ABOUT THIS EXERCISE
Nothing but the lines from the one containing "d.timeParent), flag d.testDomain])" through the one containing "0x0C => some s.cfg.engine.tDoldrums", both included, should be given again, each exactly as written below.

Dataset entries
* * *

/-! ### STL (R424 to R430) -/

/-- Window 0x08. -/
def State.readStl (s : State) (off : Nat) : Option Nat :=
  let x := s.stl
  let id := x.sel.toNat
  match off with
  | 0x00 => some (pack [(6, x.slots.length + bit (s.stall? 0).isSome), (3, (x.fills.filter fun f => f.slot.isSome).length), (13, x.table.length)])
  | 0x04 => some (pack [(14, (s.cfg.policy.map (·.tDrain)).getD 100), (12, (s.cfg.policy.map (·.tMigSess)).getD 60)])
  | 0x08 => some id
  | 0x0C => some (s.stallInfo id)
  | 0x10 => some (s.stallReplay id)
  | 0x14 => some (s.stallAge id)
  | 0x18 => some (pack [(12, x.credit / 10 ^ 9), (16, x.deferCount)])
  | 0x1C => some x.fnSel.toNat
  | 0x20 => some (((assocGet x.fnSel.toNat x.fnMap).map fun m => pack [(16, m.1), (12, m.2), gap 3, flag true]).getD 0)
  | _ => none

/-! ### MRK and DOM (R388 to R392) -/

/-- Window 0x09. -/
def State.readMrk (s : State) (off : Nat) : Option Nat :=
  let m := s.mrk
  let e := s.cfg.engine
  match off with
  | 0x00 => some (pack [(7, m.res.length), (7, (m.res.filter fun p => p.2.outstanding).length), (9, s.markQueue)])
  | 0x04 => some (pack [(14, e.tMark), (8, e.markRetry), (4, e.maxHops)])
  | 0x08 => some (pack [(16, m.stale), (16, m.dup)])
  | 0x0C => some (pack [(16, m.resend), (16, m.drop)])
  | 0x10 => some m.routeSel.toNat
  | 0x14 => some (((assocGet m.routeSel.toNat m.routes).map fun r =>
      pack [(6, r.primary), (6, r.alternate.getD 0), flag r.alternate.isSome, flag true]).getD 0)
  | _ => none

/-- A signed value as a saturating two's complement word. -/
def word32 (x : Int) : Nat := (max (-(2 ^ 31)) (min (2 ^ 31 - 1) x) % 2 ^ 32).toNat

/-- Window 0x0A. -/
def State.readDom (s : State) (off : Nat) : Option Nat :=
  let d := s.dom
  match off with
  | 0x00 => some (pack [(16, d.chip), flag d.joined, flag d.gm, (4, d.timeDepth), (6, d.timeParent), flag d.testDomain])
  | 0x04 => some d.seq
  | 0x08 => some (word32 d.offset)
  | 0x0C => some (pack [(6, (d.joinErr.map (·.1)).getD 0), (3, (d.joinErr.map (·.2)).getD 0), flag d.joinSeen])
  | _ => none

/-! ### HLM (R491 to R494) -/

/-- Window 0x0B. XS_HLM_DWBUF reads 0 in the quiet state and in SCRAP and INVALID (R594). -/
def State.readHlm (s : State) (off : Nat) : Option Nat :=
  let h := s.hlm
  let q := h.evq
  match off with
  | 0x00 => some (pack [(9, h.buffer.length), (11, h.tickQ.length), flag s.rst.coreReset.isSome, flag h.cwOverrun, (4, h.staged.length)])
  | 0x04 => some (pack [(16, h.rejected), (16, h.deferred)])
  | 0x10 => some (q.baseLo.toNat * 32)
  | 0x14 => some q.baseHi.toNat
  | 0x18 => some (pack [(5, q.log2Size.toNat), flag q.on])
  | 0x1C => some (q.head % 65536)
  | 0x20 => some (q.tail % 65536)
  | 0x24 => some (min (2 ^ 32 - 1) q.lost)
  | 0x100 => some (pack [gap 1, flag h.dwBusy, flag h.dwDone, gap 13, (16, h.dwStatus)])
  | _ => (indexed 0x200 4 64 off).map fun k => if s.alr.quiet ∨ s.dead then 0 else (h.dwBuf.getD k 0).toNat

/-! ### ALR (R543 to R547) -/

/-- Bit i: pair i reads in the alarm condition (R545). -/
def Pins.pairsBad (p : Pins) : Nat := pack ((List.range 8).map fun i => flag (p.pairBad i))

/-- Window 0x0C. -/
def State.readAlr (s : State) (off : Nat) : Option Nat :=
  let a := s.alr
  match off with
  | 0x00 => some (pack [flag a.tamper, flag a.clock, flag a.integrity, flag a.safeStop, flag s.quietNow, flag a.ssIdle, flag a.logOverflow,
      flag a.doldrums, flag a.dumpOpen, gap 7, (7, a.log.length), flag (a.log.any fun e => !e.copied)])
  | 0x04 => some a.logSel.toNat
  | 0x08 => some (pack [(8, s.cfg.tamperEnable.toNat), (8, s.pins.pairsBad), (8, a.seen.toNat)])
  | 0x0C => some s.cfg.engine.tDoldrums
  | 0x10 => some (pack [(16, min 65535 s.waitCount), (16, a.episodes)])
  | 0x14 => some (pack [(8, a.soundLane), (6, a.soundRow), (6, a.soundKey), (6, a.soundCtr), (6, a.soundCdc)])
  | _ => (indexed 0x20 4 8 off).map fun k => ((a.log[a.logSel.toNat]?).map fun e => wordAt e.bytes k).getD 0

/-! ### OBS (R566 to R570) -/

/-- XS_OBS_CVAL as one 64-bit value: VALUE, VALID and GAUGE. -/
def State.cval (s : State) : Nat :=
  let n := s.obs.csel.toNat % 4096
  let snap := s.obs.csel.getLsbD 12
  let v := if snap then (assocGet n s.obs.snapCounters).getD 0 else s.counterValue n
  let ok := if snap then !s.obs.snapInvalid.contains n else s.obs.valid n
  pack [(48, v), flag ok, flag (isGauge n)]

/-- The ring and the entry XS_OBS_RINGSEL names. -/
def State.selRing (s : State) : Ring := s.ring (s.obs.ringSel.toNat % 128)
def State.selRingEntry (s : State) : Bytes := s.selRing.entryBytes (s.obs.ringSel.toNat / 128)

/-- XS_OBS_TRACK(t): set 0 counts Stall 0, set 63 names none. -/
def Obs.trackWord (o : Obs) (t : Nat) : Nat :=
  if t = 0 then 2 ^ 31
  else if t = 63 then 0
  else match assocGet t o.track with
    | some st => pack [(12, st), gap 19, flag true]
    | none => (assocGet t o.trackOff).getD 0

/-- Window 0x0D without its pairs. [DESIGN CHOICE: notes/assumptions/19.md] -/
def State.readObs (s : State) (off : Nat) : Option Nat :=
  let o := s.obs
  match off with
  | 0x00 => some o.csel.toNat
  | 0x0C => some (pack [(16, o.bankFault.toNat), (16, o.testing.toNat)])
  | 0x10 => some 0
  | 0x14 => some (pack [gap 2, flag o.held, flag o.armed, flag o.late, flag o.ringStale, flag o.beaconUnanchored, (2, o.src), gap 7, (8, o.missed)])
  | 0x30 => some o.ringMin.toNat
  | 0x34 => some o.ringSel.toNat
  | 0x38 => some (pack [(8, s.selRing.next), (9, s.selRing.count), (8, s.selRing.freezeHead), flag s.selRing.frozen])
  | 0x3C => some s.selRing.overwritten
  | 0x50 => some (pack [(6, o.gapSel.toNat), (7, o.gaps.length), flag o.gapOverflow])
  | _ =>
    match indexed 0x40 4 4 off, indexed 0x54 4 6 off, indexed 0x100 4 64 off, indexed 0x200 4 128 off with
    | some k, _, _, _ => some (wordAt s.selRingEntry k)
    | _, some k, _, _ => some (((o.gaps[o.gapSel.toNat]?).map fun g => wordAt g.bytes k).getD 0)
    | _, _, some t, _ => some (o.trackWord t)
    | _, _, _, some k => some (pack ((List.range 32).map fun j => flag (!o.snapInvalid.contains (32 * k + j))))
    | _, _, _, _ => none

/-! ### BTH and TOL (R443 to R447, R469 to R471) -/

/-- Window 0x0E; `who` is the function that reads. -/
def State.readBth (s : State) (who : Nat) (off : Nat) : Option Nat :=
  let b := s.bth
  match off with
  | 0x00 => some (pack [gap 2, flag b.holder.isSome, flag (!b.tollgate && b.holder.any fun h => decide (h.1 = who)), flag b.tollgate,
      flag s.handoffWaits])
  | 0x04 => some (pack [(16, (b.holder.map fun h => if b.tollgate then 0 else h.1).getD 0), (12, (b.holder.map (·.2)).getD 0)])
  | 0x08 => some (match b.running with
      | none => pack [gap 5, flag (!s.ald.full), (4, b.queue.length)]
      | some o => pack [flag true, (2, o.mode), flag o.decrypt, flag o.holds, flag (!s.ald.full), (4, b.queue.length)])
  | 0x0C => some s.cfg.engine.tBlease
  | 0x10 => some (pack [(16, b.opsCount), (16, b.tagFails)])
  | _ => none

/-- Window 0x0F. -/
def State.readTol (s : State) (off : Nat) : Option Nat :=
  let t := s.tol
  match off with
  | 0x00 => some (pack [flag t.running.isSome, (3, (t.running.map (·.phase)).getD 0), (6, t.queue.length), flag (!t.hold.isEmpty),
      (4, t.cache.length), (12, (t.running.map (·.call.stall)).getD 0)])
  | 0x04 => some (pack [(16, t.exports), (16, t.refused)])
  | 0x08 => some (pack [(16, t.nonfinite), (16, t.samplerStall)])
  | 0x0C => some (pack [(12, t.polOffset), (12, t.polStall), flag t.polValid])
  | _ => none

/-! ### XCK and STY (R355, R356, R586, R587) -/

/-- Window 0x10. -/
def State.readXck (s : State) (off : Nat) : Option Nat :=
  let b := assocGet s.xck.sel.toNat s.xck.bindings
  match off with
  | 0x00 => some (pack [(4, s.xck.bindings.length), (6, s.xck.pending)])
  | 0x04 => some s.cfg.engine.tXck
  | 0x08 => some s.xck.sel.toNat
  | 0x0C => some ((b.map fun b => pack [(12, b.stall), flag b.tolerance, (8, b.k), (4, b.rate), flag b.action, gap 5, flag true]).getD 0)
  | 0x10 => some ((b.map fun b => pack [(16, b.compared), (16, b.mismatch)]).getD 0)
  | 0x14 => some ((b.map fun b => pack [(16, b.unsampled), (16, b.unpaired)]).getD 0)
  | _ => none

/-- Window 0x11 without its pair. -/
def State.readSty (s : State) (off : Nat) : Option Nat :=
  let y := s.sty
  match off with
  | 0x00 => some (pack [flag y.keySealed, flag y.unsealed, flag y.keyOk, flag y.keyFailed, flag y.testKey, flag ((s.lcu.fuse 0xF2).testBit 0),
      (6, s.sealBreaks), (5, y.queue.length), flag (decide (y.suspectCause ≠ 0))])
  | 0x04 => some (pack [(16, s.cfg.sty.chEnable), (16, s.styGaps)])
  | 0x08 => some y.chsel.toNat
  | 0x0C => some (min (2 ^ 32 - 1) ((y.chans.getD y.chsel.toNat StyChan.fresh).power / 2 ^ 30))
  | 0x18 => some s.cfg.sty.calId
  | 0x1C => some (pack [(16, y.readings), (16, y.suspectTicks)])
  | _ => (indexed 0x40 4 12 off).map (wordAt y.sd)

/-! ### The engines (R271 to R279, R347 to R354) -/

/-- XS_MSE_INFO(i). [DESIGN CHOICE: notes/assumptions/19.md] -/
def State.mseInfo (s : State) (i : Nat) : Nat :=
  pack [(2, s.build.spineStages), flag (s.ald.done && s.cfg.engine.tagLocalCo), flag (s.cfg.chart.pools.any fun w => decide (w.mse = i)), gap 4,
    (5, s.cfg.chart.mseMap.getD i 0)]

/-- XS_MSE_STATUS(i). -/
def State.mseStatus (s : State) (m : Mse) : Nat :=
  pack [flag (!s.ald.full), flag (m.spine.acks.any fun a => a.1.isFence), flag (m.ops.any fun o => decide (o.attempt = 2)),
    (7, m.hazards.length), (11, m.gauge 26), (5, (m.hazards.filter fun h => h.lock.isSome).length)]

/-- XS_MSE_LANES(i). -/
def State.mseLanes (s : State) (i : Nat) (m : Mse) : Nat :=
  pack [(10, pack ((List.range 10).map fun l => flag (decide (1 < (s.cht.lanesOf i (s.cht.physLane i l)).length)))),
    (10, m.err.katFail.toNat), flag m.err.dirLost]

/-- Entry XS_MSE_BADSEL.INDEX of a bad-sector list. -/
def Mse.badEntry (m : Mse) : Option BadSector := m.err.bad[m.err.badSel.toNat]?

/-- Window 0x12: the block of an MSE, or the shared registers. -/
def State.readMse (s : State) (off : Nat) : Option Nat :=
  if off = 0xF000 then some (pack [(14, s.cfg.engine.tMem), (10, s.cfg.engine.tLock), (8, s.listedCount)])
  else if off = 0xF004 then some (pack (s.cfg.engine.weights.map fun w => (8, w)))
  else
    let i := off / 0x400
    (s.mse[i]?).bind fun m =>
      match off % 0x400 with
      | 0x00 => some (s.mseInfo i)
      | 0x04 => some (s.mseStatus m)
      | 0x08 => some (s.mseLanes i m)
      | 0x0C => some (pack [(16, m.err.integrity), (16, m.err.rereadOk)])
      | 0x10 => some (pack [(16, m.err.refused), (16, m.err.misroute)])
      | 0x14 => some (pack [(16, m.err.sound), flag m.err.soundValid])
      | 0x18 => some (pack [(12, m.err.badSel.toNat), (13, m.err.bad.length), flag m.err.badOverflow])
      | 0x1C => some ((m.badEntry.map fun b => b.sector % 2 ^ 32).getD 0)
      | 0x20 => some ((m.badEntry.map fun b => pack [(17, b.sector / 2 ^ 32), gap 13, flag b.partialWrite, flag true]).getD 0)
      | _ => none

* * *

FINISHED EXERCISE
  | 0x00 => some (pack [(16, d.chip), flag d.joined, flag d.gm, (4, d.timeDepth), (6, d.timeParent), flag d.testDomain])
  | 0x04 => some d.seq
  | 0x08 => some (word32 d.offset)
  | 0x0C => some (pack [(6, (d.joinErr.map (·.1)).getD 0), (3, (d.joinErr.map (·.2)).getD 0), flag d.joinSeen])
  | _ => none

/-! ### HLM (R491 to R494) -/

/-- Window 0x0B. XS_HLM_DWBUF reads 0 in the quiet state and in SCRAP and INVALID (R594). -/
def State.readHlm (s : State) (off : Nat) : Option Nat :=
  let h := s.hlm
  let q := h.evq
  match off with
  | 0x00 => some (pack [(9, h.buffer.length), (11, h.tickQ.length), flag s.rst.coreReset.isSome, flag h.cwOverrun, (4, h.staged.length)])
  | 0x04 => some (pack [(16, h.rejected), (16, h.deferred)])
  | 0x10 => some (q.baseLo.toNat * 32)
  | 0x14 => some q.baseHi.toNat
  | 0x18 => some (pack [(5, q.log2Size.toNat), flag q.on])
  | 0x1C => some (q.head % 65536)
  | 0x20 => some (q.tail % 65536)
  | 0x24 => some (min (2 ^ 32 - 1) q.lost)
  | 0x100 => some (pack [gap 1, flag h.dwBusy, flag h.dwDone, gap 13, (16, h.dwStatus)])
  | _ => (indexed 0x200 4 64 off).map fun k => if s.alr.quiet ∨ s.dead then 0 else (h.dwBuf.getD k 0).toNat

/-! ### ALR (R543 to R547) -/

/-- Bit i: pair i reads in the alarm condition (R545). -/
def Pins.pairsBad (p : Pins) : Nat := pack ((List.range 8).map fun i => flag (p.pairBad i))

/-- Window 0x0C. -/
def State.readAlr (s : State) (off : Nat) : Option Nat :=
  let a := s.alr
  match off with
  | 0x00 => some (pack [flag a.tamper, flag a.clock, flag a.integrity, flag a.safeStop, flag s.quietNow, flag a.ssIdle, flag a.logOverflow,
      flag a.doldrums, flag a.dumpOpen, gap 7, (7, a.log.length), flag (a.log.any fun e => !e.copied)])
  | 0x04 => some a.logSel.toNat
  | 0x08 => some (pack [(8, s.cfg.tamperEnable.toNat), (8, s.pins.pairsBad), (8, a.seen.toNat)])
  | 0x0C => some s.cfg.engine.tDoldrums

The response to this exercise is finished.